I’m not sure this is actually true, but this is how it often felt when I was attending the small New England university where I went to undergrad and the online spaces where I and my friends congregated in those years!
I think perhaps this flows naturally out of my interest in weird platonism.
There is a voluminous body of literature denouncing Strauss and the network of students and students of students that formed around him, often in terms of blame for the 2003 invasion of Iraq and the foreign policy misadventures of the second Bush administration more generally. I’ve also been reading one of the earliest and best regarded of these, Shadia Drury’s 1988 The Political Ideas of Leo Strauss. I’m not quite finished with it, but it’s a compelling thesis. Maybe a little neat and unified as an interpretation of a body of work-I’m not sure I agree with her that the east coast/west coast esoteric/natural right philosopher/gentleman schism within Strauss’s students is a feature and not a bug of his thought-but compelling nonetheless. I’ll keep you posted.

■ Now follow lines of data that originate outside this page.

-- ==== Sys2Proof/Primes.lean ====
section
/-! DEFINITION. The primality of the two numbers that Config's types need: P_STARK, and one admissible general prime,
which shows only that the type of admissible general primes is inhabited. -/

namespace Sys2Proof

/-- P_STARK = 2^251 + 17·2^192 + 1 (00_scope R6; from general knowledge by the spec's own word, 93 G1). -/
abbrev starkPrime : Nat := 0x0800000000000011000000000000000000000000000000000000000000000001

/-- 207·2^248 + 1: a prime between 2^255 and 2^256. It is NOT P_GEN; it only shows that a P_GEN can exist. -/
abbrev admissiblePrime : Nat := 0xcf00000000000000000000000000000000000000000000000000000000000001

theorem pow_eq_one_of_powMod {p a e : Nat} (he : e < 2 ^ 256) (h : Machine.powMod p 256 a e = 1 % p) :
    (a : ZMod p) ^ e = 1 := by
  rw [Machine.powMod_eq p 256 a e he] at h
  have : ((a ^ e : Nat) : ZMod p) = ((1 : Nat) : ZMod p) := (ZMod.natCast_eq_natCast_iff' _ _ _).2 h
  simpa using this

theorem pow_ne_one_of_powMod {p a e : Nat} (he : e < 2 ^ 256) (h : Machine.powMod p 256 a e ≠ 1 % p) :
    (a : ZMod p) ^ e ≠ 1 := by
  intro hc
  rw [Machine.powMod_eq p 256 a e he] at h
  exact h ((ZMod.natCast_eq_natCast_iff' _ _ _).1 (by simpa using hc))

/-- Every prime factor of a product is a prime factor of one of the two. -/
theorem prime_dvd_pow_mul {q b k m : Nat} (hq : q.Prime) (hb : b.Prime) (h : q ∣ b ^ k * m) : q = b ∨ q ∣ m :=
  (hq.dvd_mul.1 h).imp (fun h => (Nat.prime_dvd_prime_iff_eq hq hb).1 (hq.dvd_of_dvd_pow h)) id

theorem starkPrime_factors {q : Nat} (hq : q.Prime) (h : q ∣ starkPrime - 1) :
    q = 2 ∨ q = 5 ∨ q = 7 ∨ q = 98714381 ∨ q = 166848103 := by
  have h' : q ∣ 2 ^ 192 * (5 ^ 1 * (7 ^ 1 * (98714381 ^ 1 * 166848103))) := by
    have e : starkPrime - 1 = 2 ^ 192 * (5 ^ 1 * (7 ^ 1 * (98714381 ^ 1 * 166848103))) := by norm_num
    rwa [e] at h
  rcases prime_dvd_pow_mul hq Nat.prime_two h' with h | h
  · exact .inl h
  rcases prime_dvd_pow_mul hq (by norm_num) h with h | h
  · exact .inr (.inl h)
  rcases prime_dvd_pow_mul hq (by norm_num) h with h | h
  · exact .inr (.inr (.inl h))
  rcases prime_dvd_pow_mul hq (by norm_num) h with h | h
  · exact .inr (.inr (.inr (.inl h)))
  · exact .inr (.inr (.inr (.inr ((Nat.prime_dvd_prime_iff_eq hq (by norm_num)).1 h))))

/-- P_STARK is prime (00_scope R7), by Lucas's test with the base 3. -/
theorem starkPrime_prime : starkPrime.Prime := by
  refine lucas_primality _ ((3 : Nat) : ZMod starkPrime)
    (pow_eq_one_of_powMod (by norm_num) (by decide +kernel)) ?_
  intro q hq hd
  rcases starkPrime_factors hq hd with rfl | rfl | rfl | rfl | rfl <;>
    exact pow_ne_one_of_powMod (by norm_num) (by decide +kernel)

theorem admissiblePrime_factors {q : Nat} (hq : q.Prime) (h : q ∣ admissiblePrime - 1) :
    q = 2 ∨ q = 3 ∨ q = 23 := by
  have h' : q ∣ 2 ^ 248 * (3 ^ 2 * 23) := by
    have e : admissiblePrime - 1 = 2 ^ 248 * (3 ^ 2 * 23) := by norm_num
    rwa [e] at h
  rcases prime_dvd_pow_mul hq Nat.prime_two h' with h | h
  · exact .inl h
  rcases prime_dvd_pow_mul hq Nat.prime_three h with h | h
  · exact .inr (.inl h)
  · exact .inr (.inr ((Nat.prime_dvd_prime_iff_eq hq (by norm_num)).1 h))

theorem admissiblePrime_prime : admissiblePrime.Prime := by
  refine lucas_primality _ ((5 : Nat) : ZMod admissiblePrime)
    (pow_eq_one_of_powMod (by norm_num) (by decide +kernel)) ?_
  intro q hq hd
  rcases admissiblePrime_factors hq hd with rfl | rfl | rfl <;>
    exact pow_ne_one_of_powMod (by norm_num) (by decide +kernel)

end Sys2Proof
end

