-- ==== Sys2Proof/Laws/State.lean ====
section
/-! SUPPORT. What each operation over the state does to each field, by `rfl`, so that no later proof unfolds a record update. -/

namespace Sys2Proof.Laws

open Sys2Proof.Machine

variable (s : State)

section Access
@[simp] theorem reg_eq (i : Reg) : s.reg i = s.F[i] := rfl
@[simp] theorem valid_eq (i : Reg) : s.valid i = s.V[i] := rfl
@[simp] theorem operand_eq (i : Reg) : s.operand i = s.F[i].toNat := rfl
end Access

section WriteReg
variable (i : Reg) (v : Word)
@[simp] theorem writeReg_F : (s.writeReg i v).F = s.F.set i v := rfl
@[simp] theorem writeReg_V : (s.writeReg i v).V = s.V.set i true := rfl
@[simp] theorem writeReg_busy : (s.writeReg i v).busy = s.busy := rfl
@[simp] theorem writeReg_curW : (s.writeReg i v).curW = s.curW := rfl
@[simp] theorem writeReg_curD : (s.writeReg i v).curD = s.curD := rfl
@[simp] theorem writeReg_rspValid : (s.writeReg i v).rspValid = s.rspValid := rfl
@[simp] theorem writeReg_rspStatus : (s.writeReg i v).rspStatus = s.rspStatus := rfl
@[simp] theorem writeReg_rspData : (s.writeReg i v).rspData = s.rspData := rfl
@[simp] theorem writeReg_edges : (s.writeReg i v).edges = s.edges := rfl
@[simp] theorem writeReg_freeCtr : (s.writeReg i v).freeCtr = s.freeCtr := rfl
end WriteReg

section Respond
variable (st : Status) (d : Word)
@[simp] theorem respond_F : (s.respond st d).F = s.F := rfl
@[simp] theorem respond_V : (s.respond st d).V = s.V := rfl
@[simp] theorem respond_busy : (s.respond st d).busy = false := rfl
@[simp] theorem respond_curW : (s.respond st d).curW = s.curW := rfl
@[simp] theorem respond_curD : (s.respond st d).curD = s.curD := rfl
@[simp] theorem respond_rspValid : (s.respond st d).rspValid = true := rfl
@[simp] theorem respond_rspStatus : (s.respond st d).rspStatus = st.code := rfl
@[simp] theorem respond_rspData : (s.respond st d).rspData = d := rfl
@[simp] theorem respond_edges : (s.respond st d).edges = s.edges := rfl
@[simp] theorem respond_freeCtr : (s.respond st d).freeCtr = s.freeCtr := rfl
theorem raise_eq : s.raise st = s.respond st 0 := rfl
end Respond

section Ports
variable (w : CmdWord) (d : Word)
@[simp] theorem accept_F : (s.accept w d).F = s.F := rfl
@[simp] theorem accept_V : (s.accept w d).V = s.V := rfl
@[simp] theorem accept_busy : (s.accept w d).busy = true := rfl
@[simp] theorem accept_curW : (s.accept w d).curW = w := rfl
@[simp] theorem accept_curD : (s.accept w d).curD = d := rfl
@[simp] theorem accept_rspValid : (s.accept w d).rspValid = s.rspValid := rfl
@[simp] theorem accept_rspStatus : (s.accept w d).rspStatus = s.rspStatus := rfl
@[simp] theorem accept_rspData : (s.accept w d).rspData = s.rspData := rfl
@[simp] theorem accept_edges : (s.accept w d).edges = s.edges := rfl
@[simp] theorem accept_freeCtr : (s.accept w d).freeCtr = s.freeCtr := rfl
@[simp] theorem takeRsp_F : s.takeRsp.F = s.F := rfl
@[simp] theorem takeRsp_V : s.takeRsp.V = s.V := rfl
@[simp] theorem takeRsp_busy : s.takeRsp.busy = s.busy := rfl
@[simp] theorem takeRsp_curW : s.takeRsp.curW = s.curW := rfl
@[simp] theorem takeRsp_curD : s.takeRsp.curD = s.curD := rfl
@[simp] theorem takeRsp_rspValid : s.takeRsp.rspValid = false := rfl
@[simp] theorem takeRsp_rspStatus : s.takeRsp.rspStatus = s.rspStatus := rfl
@[simp] theorem takeRsp_rspData : s.takeRsp.rspData = s.rspData := rfl
@[simp] theorem takeRsp_edges : s.takeRsp.edges = s.edges := rfl
@[simp] theorem takeRsp_freeCtr : s.takeRsp.freeCtr = s.freeCtr := rfl
end Ports

section Edges
@[simp] theorem dropEdge_F : s.dropEdge.F = s.F := rfl
@[simp] theorem dropEdge_V : s.dropEdge.V = s.V := rfl
@[simp] theorem dropEdge_busy : s.dropEdge.busy = s.busy := rfl
@[simp] theorem dropEdge_curW : s.dropEdge.curW = s.curW := rfl
@[simp] theorem dropEdge_curD : s.dropEdge.curD = s.curD := rfl
@[simp] theorem dropEdge_rspValid : s.dropEdge.rspValid = s.rspValid := rfl
@[simp] theorem dropEdge_rspStatus : s.dropEdge.rspStatus = s.rspStatus := rfl
@[simp] theorem dropEdge_rspData : s.dropEdge.rspData = s.rspData := rfl
@[simp] theorem dropEdge_edges : s.dropEdge.edges = s.edges.tail := rfl
@[simp] theorem dropEdge_freeCtr : s.dropEdge.freeCtr = s.freeCtr := rfl
@[simp] theorem resetEdge_V : s.resetEdge.V = Vector.replicate 8 false := rfl
@[simp] theorem resetEdge_busy : s.resetEdge.busy = false := rfl
@[simp] theorem resetEdge_rspValid : s.resetEdge.rspValid = false := rfl
@[simp] theorem resetEdge_rspStatus : s.resetEdge.rspStatus = 0 := rfl
@[simp] theorem resetEdge_rspData : s.resetEdge.rspData = 0 := rfl
@[simp] theorem resetEdge_edges : s.resetEdge.edges = s.edges := rfl
@[simp] theorem resetEdge_freeCtr : s.resetEdge.freeCtr = s.freeCtr + 1 := rfl
end Edges

end Sys2Proof.Laws
end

Readers who’ve followed me for a while will know that recurring subject of fascination and ire Andrea Long Chu won her pulitzer for an extended 2022 denunciation of Yanigahara
It is indeed a tourist’s imagination that would glance out from its hotel window onto the squalor below and conclude that death is the opposite of paradise, as if the locals did not live their little lives on the expansive middle ground between the two. But even Yanagihara’s novels are not death camps; they are hospice centers. A Little Life, like life itself, goes on and on. Hundreds of pages into the novel, Jude openly wonders why he is still alive, the beloved of a lonely god. For that is the meaning of suffering: to make love possible. Charles loves David; David loves Edward; David loves Charles; Charlie loves Edward; Jude loves Willem; Hanya loves Jude; misery loves company.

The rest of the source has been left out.